▶ Data provided
=======

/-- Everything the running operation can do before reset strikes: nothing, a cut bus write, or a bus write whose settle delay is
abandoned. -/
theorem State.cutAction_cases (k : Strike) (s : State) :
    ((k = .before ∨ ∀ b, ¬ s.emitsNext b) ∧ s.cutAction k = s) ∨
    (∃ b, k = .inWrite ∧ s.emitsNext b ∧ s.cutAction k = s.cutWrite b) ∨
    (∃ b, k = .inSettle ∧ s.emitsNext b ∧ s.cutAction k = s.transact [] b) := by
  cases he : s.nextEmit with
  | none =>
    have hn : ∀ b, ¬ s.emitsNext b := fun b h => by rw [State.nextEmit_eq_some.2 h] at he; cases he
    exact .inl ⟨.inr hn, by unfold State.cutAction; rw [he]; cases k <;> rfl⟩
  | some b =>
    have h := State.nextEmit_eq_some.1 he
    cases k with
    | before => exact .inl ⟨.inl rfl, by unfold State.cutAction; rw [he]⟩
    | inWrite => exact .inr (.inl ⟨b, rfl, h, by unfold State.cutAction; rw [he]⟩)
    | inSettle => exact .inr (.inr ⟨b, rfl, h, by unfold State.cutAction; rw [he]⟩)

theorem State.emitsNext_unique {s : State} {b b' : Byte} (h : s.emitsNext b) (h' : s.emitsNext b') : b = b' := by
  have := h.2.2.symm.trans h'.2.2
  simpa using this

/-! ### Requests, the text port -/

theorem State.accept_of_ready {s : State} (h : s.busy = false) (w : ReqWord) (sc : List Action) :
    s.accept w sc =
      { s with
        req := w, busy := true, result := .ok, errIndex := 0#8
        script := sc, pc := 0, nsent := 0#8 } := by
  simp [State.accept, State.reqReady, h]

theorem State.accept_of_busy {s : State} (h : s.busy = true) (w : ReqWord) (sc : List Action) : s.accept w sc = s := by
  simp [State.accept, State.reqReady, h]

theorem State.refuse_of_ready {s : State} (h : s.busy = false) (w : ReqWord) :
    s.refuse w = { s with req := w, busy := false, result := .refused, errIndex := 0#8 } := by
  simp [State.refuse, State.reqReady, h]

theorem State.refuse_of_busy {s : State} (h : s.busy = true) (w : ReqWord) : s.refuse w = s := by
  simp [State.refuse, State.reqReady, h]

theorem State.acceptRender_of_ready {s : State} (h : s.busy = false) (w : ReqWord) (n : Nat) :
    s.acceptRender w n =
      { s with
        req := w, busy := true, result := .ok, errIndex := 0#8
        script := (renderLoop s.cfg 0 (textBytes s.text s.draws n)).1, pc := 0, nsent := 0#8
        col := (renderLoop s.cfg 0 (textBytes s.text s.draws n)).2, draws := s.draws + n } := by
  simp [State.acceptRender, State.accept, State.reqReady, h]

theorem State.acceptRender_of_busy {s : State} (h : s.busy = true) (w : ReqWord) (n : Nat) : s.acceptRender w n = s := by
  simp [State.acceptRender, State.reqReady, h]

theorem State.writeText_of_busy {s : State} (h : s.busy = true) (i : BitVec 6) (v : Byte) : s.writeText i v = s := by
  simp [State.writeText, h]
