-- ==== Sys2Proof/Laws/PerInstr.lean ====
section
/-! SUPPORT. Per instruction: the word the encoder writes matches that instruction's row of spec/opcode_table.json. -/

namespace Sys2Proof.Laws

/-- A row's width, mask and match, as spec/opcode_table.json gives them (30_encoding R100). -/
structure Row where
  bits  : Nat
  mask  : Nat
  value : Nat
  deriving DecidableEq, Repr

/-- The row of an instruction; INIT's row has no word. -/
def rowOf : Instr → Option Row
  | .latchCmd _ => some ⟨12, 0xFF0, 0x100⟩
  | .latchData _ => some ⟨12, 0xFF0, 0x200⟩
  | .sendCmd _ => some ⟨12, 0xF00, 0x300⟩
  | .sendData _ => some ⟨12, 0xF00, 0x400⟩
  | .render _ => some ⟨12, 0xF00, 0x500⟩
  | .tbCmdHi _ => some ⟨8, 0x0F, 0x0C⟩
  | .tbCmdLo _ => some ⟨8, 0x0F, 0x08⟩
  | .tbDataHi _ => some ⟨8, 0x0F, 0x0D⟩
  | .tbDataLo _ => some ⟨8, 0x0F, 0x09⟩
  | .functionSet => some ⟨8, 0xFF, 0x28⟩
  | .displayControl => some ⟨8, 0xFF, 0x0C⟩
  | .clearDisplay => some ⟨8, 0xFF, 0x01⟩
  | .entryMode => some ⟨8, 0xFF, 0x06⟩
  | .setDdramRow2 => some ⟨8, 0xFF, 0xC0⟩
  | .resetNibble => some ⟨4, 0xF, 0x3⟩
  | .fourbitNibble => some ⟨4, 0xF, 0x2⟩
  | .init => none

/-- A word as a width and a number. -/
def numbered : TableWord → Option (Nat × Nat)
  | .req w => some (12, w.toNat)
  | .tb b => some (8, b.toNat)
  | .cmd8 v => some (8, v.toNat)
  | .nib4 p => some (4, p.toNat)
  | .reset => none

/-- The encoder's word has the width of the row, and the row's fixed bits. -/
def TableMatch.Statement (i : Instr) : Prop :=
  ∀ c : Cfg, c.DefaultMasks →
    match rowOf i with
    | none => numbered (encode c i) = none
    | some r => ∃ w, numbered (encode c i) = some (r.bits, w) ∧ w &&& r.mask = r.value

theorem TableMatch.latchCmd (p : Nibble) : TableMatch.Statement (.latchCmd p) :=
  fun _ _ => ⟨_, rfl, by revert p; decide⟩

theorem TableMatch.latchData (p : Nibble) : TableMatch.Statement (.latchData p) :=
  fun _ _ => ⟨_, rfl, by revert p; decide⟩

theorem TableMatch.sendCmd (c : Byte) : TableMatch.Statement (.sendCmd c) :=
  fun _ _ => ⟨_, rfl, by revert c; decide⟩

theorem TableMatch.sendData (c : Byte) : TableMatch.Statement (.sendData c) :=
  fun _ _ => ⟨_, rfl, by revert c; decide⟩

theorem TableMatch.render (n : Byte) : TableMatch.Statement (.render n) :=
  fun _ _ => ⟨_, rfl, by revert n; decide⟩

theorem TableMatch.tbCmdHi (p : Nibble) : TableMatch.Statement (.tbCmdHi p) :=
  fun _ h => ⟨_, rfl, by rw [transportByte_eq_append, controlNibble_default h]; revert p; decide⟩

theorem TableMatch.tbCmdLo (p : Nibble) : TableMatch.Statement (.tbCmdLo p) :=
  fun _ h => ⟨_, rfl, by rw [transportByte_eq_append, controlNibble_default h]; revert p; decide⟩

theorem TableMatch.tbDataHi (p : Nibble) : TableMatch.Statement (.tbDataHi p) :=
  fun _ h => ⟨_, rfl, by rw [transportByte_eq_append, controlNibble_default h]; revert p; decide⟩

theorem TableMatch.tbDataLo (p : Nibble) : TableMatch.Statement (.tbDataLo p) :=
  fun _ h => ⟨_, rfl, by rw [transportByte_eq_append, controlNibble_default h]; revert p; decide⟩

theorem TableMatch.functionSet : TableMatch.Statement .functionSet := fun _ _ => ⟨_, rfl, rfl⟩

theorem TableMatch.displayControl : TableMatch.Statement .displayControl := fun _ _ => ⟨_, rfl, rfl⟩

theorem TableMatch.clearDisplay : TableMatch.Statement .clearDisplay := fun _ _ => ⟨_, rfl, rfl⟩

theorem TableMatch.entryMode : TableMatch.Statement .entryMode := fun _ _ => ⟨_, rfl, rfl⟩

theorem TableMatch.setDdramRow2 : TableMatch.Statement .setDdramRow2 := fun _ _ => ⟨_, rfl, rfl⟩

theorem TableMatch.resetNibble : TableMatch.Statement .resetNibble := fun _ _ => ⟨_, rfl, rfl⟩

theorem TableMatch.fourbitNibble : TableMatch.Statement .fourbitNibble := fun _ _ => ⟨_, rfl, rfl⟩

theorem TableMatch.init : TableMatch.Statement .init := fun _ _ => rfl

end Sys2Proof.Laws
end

=======

From the data above, output only the lines between the line containing "deriving DecidableEq, Repr" and the line containing "some (4, p.toNat)", inclusive, exactly as written.

▶ Task response
  deriving DecidableEq, Repr

/-- The row of an instruction; INIT's row has no word. -/
def rowOf : Instr → Option Row
  | .latchCmd _ => some ⟨12, 0xFF0, 0x100⟩
  | .latchData _ => some ⟨12, 0xFF0, 0x200⟩
  | .sendCmd _ => some ⟨12, 0xF00, 0x300⟩
  | .sendData _ => some ⟨12, 0xF00, 0x400⟩
  | .render _ => some ⟨12, 0xF00, 0x500⟩
  | .tbCmdHi _ => some ⟨8, 0x0F, 0x0C⟩
  | .tbCmdLo _ => some ⟨8, 0x0F, 0x08⟩
  | .tbDataHi _ => some ⟨8, 0x0F, 0x0D⟩
  | .tbDataLo _ => some ⟨8, 0x0F, 0x09⟩
  | .functionSet => some ⟨8, 0xFF, 0x28⟩
  | .displayControl => some ⟨8, 0xFF, 0x0C⟩
  | .clearDisplay => some ⟨8, 0xFF, 0x01⟩
  | .entryMode => some ⟨8, 0xFF, 0x06⟩
  | .setDdramRow2 => some ⟨8, 0xFF, 0xC0⟩
  | .resetNibble => some ⟨4, 0xF, 0x3⟩
  | .fourbitNibble => some ⟨4, 0xF, 0x2⟩
  | .init => none

/-- A word as a width and a number. -/
def numbered : TableWord → Option (Nat × Nat)
  | .req w => some (12, w.toNat)
  | .tb b => some (8, b.toNat)
  | .cmd8 v => some (8, v.toNat)
  | .nib4 p => some (4, p.toNat)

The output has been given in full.